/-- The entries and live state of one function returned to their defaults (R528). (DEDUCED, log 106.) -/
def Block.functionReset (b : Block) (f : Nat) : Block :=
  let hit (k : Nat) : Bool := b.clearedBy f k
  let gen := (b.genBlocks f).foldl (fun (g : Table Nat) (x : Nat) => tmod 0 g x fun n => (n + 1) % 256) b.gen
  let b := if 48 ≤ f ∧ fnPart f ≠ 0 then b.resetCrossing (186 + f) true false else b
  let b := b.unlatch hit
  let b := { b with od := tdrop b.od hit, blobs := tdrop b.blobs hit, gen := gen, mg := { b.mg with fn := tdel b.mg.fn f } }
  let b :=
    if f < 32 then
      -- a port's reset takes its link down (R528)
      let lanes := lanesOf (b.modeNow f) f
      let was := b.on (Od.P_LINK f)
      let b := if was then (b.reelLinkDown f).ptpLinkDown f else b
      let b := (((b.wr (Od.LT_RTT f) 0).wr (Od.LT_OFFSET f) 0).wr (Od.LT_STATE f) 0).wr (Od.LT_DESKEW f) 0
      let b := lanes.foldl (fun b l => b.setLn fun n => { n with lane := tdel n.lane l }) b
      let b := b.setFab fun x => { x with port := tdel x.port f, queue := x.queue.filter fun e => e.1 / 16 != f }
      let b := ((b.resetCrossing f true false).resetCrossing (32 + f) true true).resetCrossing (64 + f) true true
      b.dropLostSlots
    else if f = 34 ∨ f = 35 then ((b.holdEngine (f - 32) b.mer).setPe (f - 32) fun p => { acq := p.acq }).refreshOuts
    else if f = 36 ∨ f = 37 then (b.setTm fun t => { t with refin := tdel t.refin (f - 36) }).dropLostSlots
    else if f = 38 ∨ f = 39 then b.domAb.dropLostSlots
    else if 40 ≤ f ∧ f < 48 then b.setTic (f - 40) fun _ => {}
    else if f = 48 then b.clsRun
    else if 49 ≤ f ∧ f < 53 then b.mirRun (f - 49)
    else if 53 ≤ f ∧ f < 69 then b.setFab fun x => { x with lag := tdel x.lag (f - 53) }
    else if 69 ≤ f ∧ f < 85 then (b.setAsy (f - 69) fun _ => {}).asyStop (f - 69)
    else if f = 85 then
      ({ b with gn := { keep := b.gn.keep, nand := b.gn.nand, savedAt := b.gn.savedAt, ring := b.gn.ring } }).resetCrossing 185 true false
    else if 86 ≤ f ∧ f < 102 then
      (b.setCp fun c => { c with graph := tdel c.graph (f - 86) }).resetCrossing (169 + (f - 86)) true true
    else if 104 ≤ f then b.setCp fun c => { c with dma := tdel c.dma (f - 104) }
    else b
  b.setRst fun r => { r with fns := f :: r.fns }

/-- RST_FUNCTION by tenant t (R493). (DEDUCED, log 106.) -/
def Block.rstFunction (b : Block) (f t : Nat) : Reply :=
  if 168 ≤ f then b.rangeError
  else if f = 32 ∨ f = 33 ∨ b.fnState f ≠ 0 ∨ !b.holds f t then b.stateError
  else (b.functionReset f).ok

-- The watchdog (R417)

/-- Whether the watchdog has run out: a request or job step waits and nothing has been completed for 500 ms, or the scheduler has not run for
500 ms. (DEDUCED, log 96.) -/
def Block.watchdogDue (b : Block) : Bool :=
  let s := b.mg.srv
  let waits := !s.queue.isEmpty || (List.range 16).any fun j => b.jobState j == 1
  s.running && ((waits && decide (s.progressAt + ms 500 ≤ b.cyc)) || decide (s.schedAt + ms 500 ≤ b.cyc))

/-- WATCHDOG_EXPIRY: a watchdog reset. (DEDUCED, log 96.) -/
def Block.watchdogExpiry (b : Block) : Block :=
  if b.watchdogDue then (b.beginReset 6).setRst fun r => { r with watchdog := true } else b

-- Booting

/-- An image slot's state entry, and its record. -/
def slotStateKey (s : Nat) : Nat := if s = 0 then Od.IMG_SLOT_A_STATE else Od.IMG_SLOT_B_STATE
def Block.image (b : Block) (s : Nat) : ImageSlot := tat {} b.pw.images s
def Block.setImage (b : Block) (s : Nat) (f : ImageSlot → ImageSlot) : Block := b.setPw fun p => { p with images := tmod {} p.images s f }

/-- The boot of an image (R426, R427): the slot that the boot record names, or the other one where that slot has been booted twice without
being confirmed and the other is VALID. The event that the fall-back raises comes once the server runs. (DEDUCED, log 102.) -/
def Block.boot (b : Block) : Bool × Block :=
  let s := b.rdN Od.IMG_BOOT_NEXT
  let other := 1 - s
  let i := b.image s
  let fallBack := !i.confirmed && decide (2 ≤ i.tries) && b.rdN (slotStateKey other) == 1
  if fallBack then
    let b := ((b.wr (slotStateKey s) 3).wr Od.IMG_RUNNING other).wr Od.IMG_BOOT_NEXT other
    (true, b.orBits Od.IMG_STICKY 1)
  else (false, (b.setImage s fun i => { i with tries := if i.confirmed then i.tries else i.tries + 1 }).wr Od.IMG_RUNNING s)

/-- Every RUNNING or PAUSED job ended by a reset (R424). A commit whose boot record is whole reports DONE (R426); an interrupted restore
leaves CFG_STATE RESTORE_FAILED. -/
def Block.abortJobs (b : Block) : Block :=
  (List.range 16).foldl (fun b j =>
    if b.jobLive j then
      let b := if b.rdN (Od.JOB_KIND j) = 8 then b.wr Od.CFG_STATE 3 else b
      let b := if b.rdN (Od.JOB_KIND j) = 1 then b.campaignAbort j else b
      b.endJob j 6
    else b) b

● **Task description**: Set down, exactly as they stand above, the lines starting with the line with "(b.setCp fun c" and going on through the line with "(R493). (DEDUCED, log 106.) -/", and no others.

● **Written answer**:
      (b.setCp fun c => { c with graph := tdel c.graph (f - 86) }).resetCrossing (169 + (f - 86)) true true
    else if 104 ≤ f then b.setCp fun c => { c with dma := tdel c.dma (f - 104) }
    else b
  b.setRst fun r => { r with fns := f :: r.fns }

/-- RST_FUNCTION by tenant t (R493). (DEDUCED, log 106.) -/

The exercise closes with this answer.